== Action item ==
A single number is the answer: the count of lines in these records with "ringBusy" in them.

Dataset entries

/-- Writes every NOC_LINK_LOAD from the entries that count, each sum saturated (R150). -/
def sumLinks (s : State) : State :=
  let l := activeBooks s
  let z := (setInstances s NOC_LINK_LOAD_POS).foldl (fun s i => fset s NOC_LINK_LOAD_POS i 0)
    ((setInstances s NOC_LINK_LOAD_NEG).foldl (fun s i => fset s NOC_LINK_LOAD_NEG i 0)
      ((setInstances s NOC_LINK_LOAD_VPOS).foldl (fun s i => fset s NOC_LINK_LOAD_VPOS i 0)
        ((setInstances s NOC_LINK_LOAD_VNEG).foldl (fun s i => fset s NOC_LINK_LOAD_VNEG i 0) s)))
  (usedLinks s l).foldl (fun t e => fset t (loadFld e.1 e.2) e.1 (min 65535 (linkSum s l e.1 e.2))) z

/-- Some link carries more than the limit. -/
def overbooked (s : State) (l : List Nat) : Bool :=
  (usedLinks s l).any (fun e => linkLimit s < linkSum s l e.1 e.2)

/-- The two rings of a cross router: horizontal y, vertical 10 + x. -/
def ringsOf (st : Nat) : List Nat := [st / 10, 10 + st % 10]

/-- After a bypass change every booked stream is rerouted and the loads are summed again (R163); a
link beyond the limit sets OVERBOOKED on the router's rings with a U-class record. The next reroute whose loads fit
clears it: the spec says when the bit is set and not when it clears (DESIGN CHOICE, entry 163). -/
def reroute (s : State) (st : Nat) : State :=
  let s1 := sumLinks s
  if overbooked s1 (activeBooks s1) then
    raise ((ringsOf st).foldl (fun s r => fset s NOC_RING_STAT_OVERBOOKED r 1) s1)
      { src := rtrSrc st, cls := clsU, code := 3, addr := st }
  else (ringsOf st).foldl (fun s r => fset s NOC_RING_STAT_OVERBOOKED r 0) s1

/-- Entry `i`'s stream turns at router `st`. -/
def turnsAt (s : State) (i st : Nat) : Bool :=
  let h := escapeRoute s (i / 16) (bookDest s i)
  (h.zip h.tail).any (fun e => e.2.1 = st && turnsTo e.1.2 e.2.2)

/-- The BIST engine may place router `st` in TEST (R166): its cabinet's stop is fenced, and no admitted booked stream
turns or ejects there. -/
def testMay (s : State) (st : Nat) : Bool :=
  fgetB s CAB_STATE_FENCED st && (activeBooks s).all (fun i => bookDest s i != st && !turnsAt s i st)

/-! ### Router modes (R160 to R168) -/

/-- A router's ring holds another router in BYPASS or TEST, given the state it must be in. -/
def ringBusy (s : State) (st : Nat) : Bool :=
  (ringsOf st).any (fun r => fget s NOC_RING_STAT_BYPASS_STOP r != 0xFF && fget s NOC_RING_STAT_BYPASS_STOP r != st)

/-- The other routers that the rings of `st` name. -/
def ringOthers (s : State) (st : Nat) : List Nat :=
  ((ringsOf st).map (fun r => fget s NOC_RING_STAT_BYPASS_STOP r)).filter (fun b => b != 0xFF && b != st)

/-- A router in TEST, or on its way there. -/
def inTest (s : State) (b : Nat) : Bool := rtrState s b = rtTEST || (rtrState s b = rtENTERING && fget s NOC_RTR_CTL_MODE b = 2)

/-- Names `b` in BYPASS_STOP of both rings of a router. -/
def ringName (s : State) (st b : Nat) : State := (ringsOf st).foldl (fun s r => fset s NOC_RING_STAT_BYPASS_STOP r b) s

/-- A router returns to NORMAL from TEST (R166). -/
def endTest (s : State) (st : Nat) : State :=
  ringName (fset (fset (fset s NOC_RTR_CTL_STATE st rtNORMAL) NOC_RTR_CTL_MODE st 0) NOC_RTR_CTL_UNAVAIL st 0) st 0xFF

/-- A write of NOC_RTR_CTL.MODE (R160, R161). -/
def rtrMode (s : State) (st mode : Nat) : State :=
  let cur := rtrState s st
  if mode = 3 then fset s NOC_RTR_CTL_REFUSED st 1
  else if mode = 0 then
    if cur = rtBYPASS then fset (fset s NOC_RTR_CTL_MODE st 0) NOC_RTR_CTL_STATE st rtLEAVING
    else if cur = rtTEST ∨ cur = rtENTERING then endTest s st
    else s
  else if cur = rtFAILED then fset s NOC_RTR_CTL_REFUSED st 1
  else if cur != rtNORMAL ∧ fget s NOC_RTR_CTL_MODE st = mode then s
  else
    let others := ringOthers s st
    let allTest := others.all (inTest s)
    if ringBusy s st ∧ ¬ (mode = 1 ∧ allTest) then fset s NOC_RTR_CTL_REFUSED st 1
    else
      let s1 := if ringBusy s st then others.foldl endTest s else s
      ringName (fset (fset (fset s1 NOC_RTR_CTL_MODE st mode) NOC_RTR_CTL_STATE st rtENTERING) NOC_RTR_CTL_UNAVAIL st 1) st st

/-- No flit stands in a router's lanes, its injection port's among them, and none of a packet is still to come. -/
def lanesEmpty (s : State) (st : Nat) : Bool :=
  [0, 1].all (fun net => [0, 1, 2, 3, 4].all (fun p => [0, 1, 2, 3, 4, 5].all (fun ln => laneFree (lane s (laneKey net st p ln)))))

/-- The bypass switch of an entering router closes (R160) and booked streams are rerouted (R163). -/
def bypassClose (s : State) (st : Nat) : State :=
  if rtrState s st = rtENTERING ∧ lanesEmpty s st then
    let s1 := fset s NOC_RTR_CTL_STATE st (if fget s NOC_RTR_CTL_MODE st = 2 then rtTEST else rtBYPASS)
    reroute (setStop s1 st { stop s1 st with fenceRec := false }) st
  else s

== Solution to this task ==
3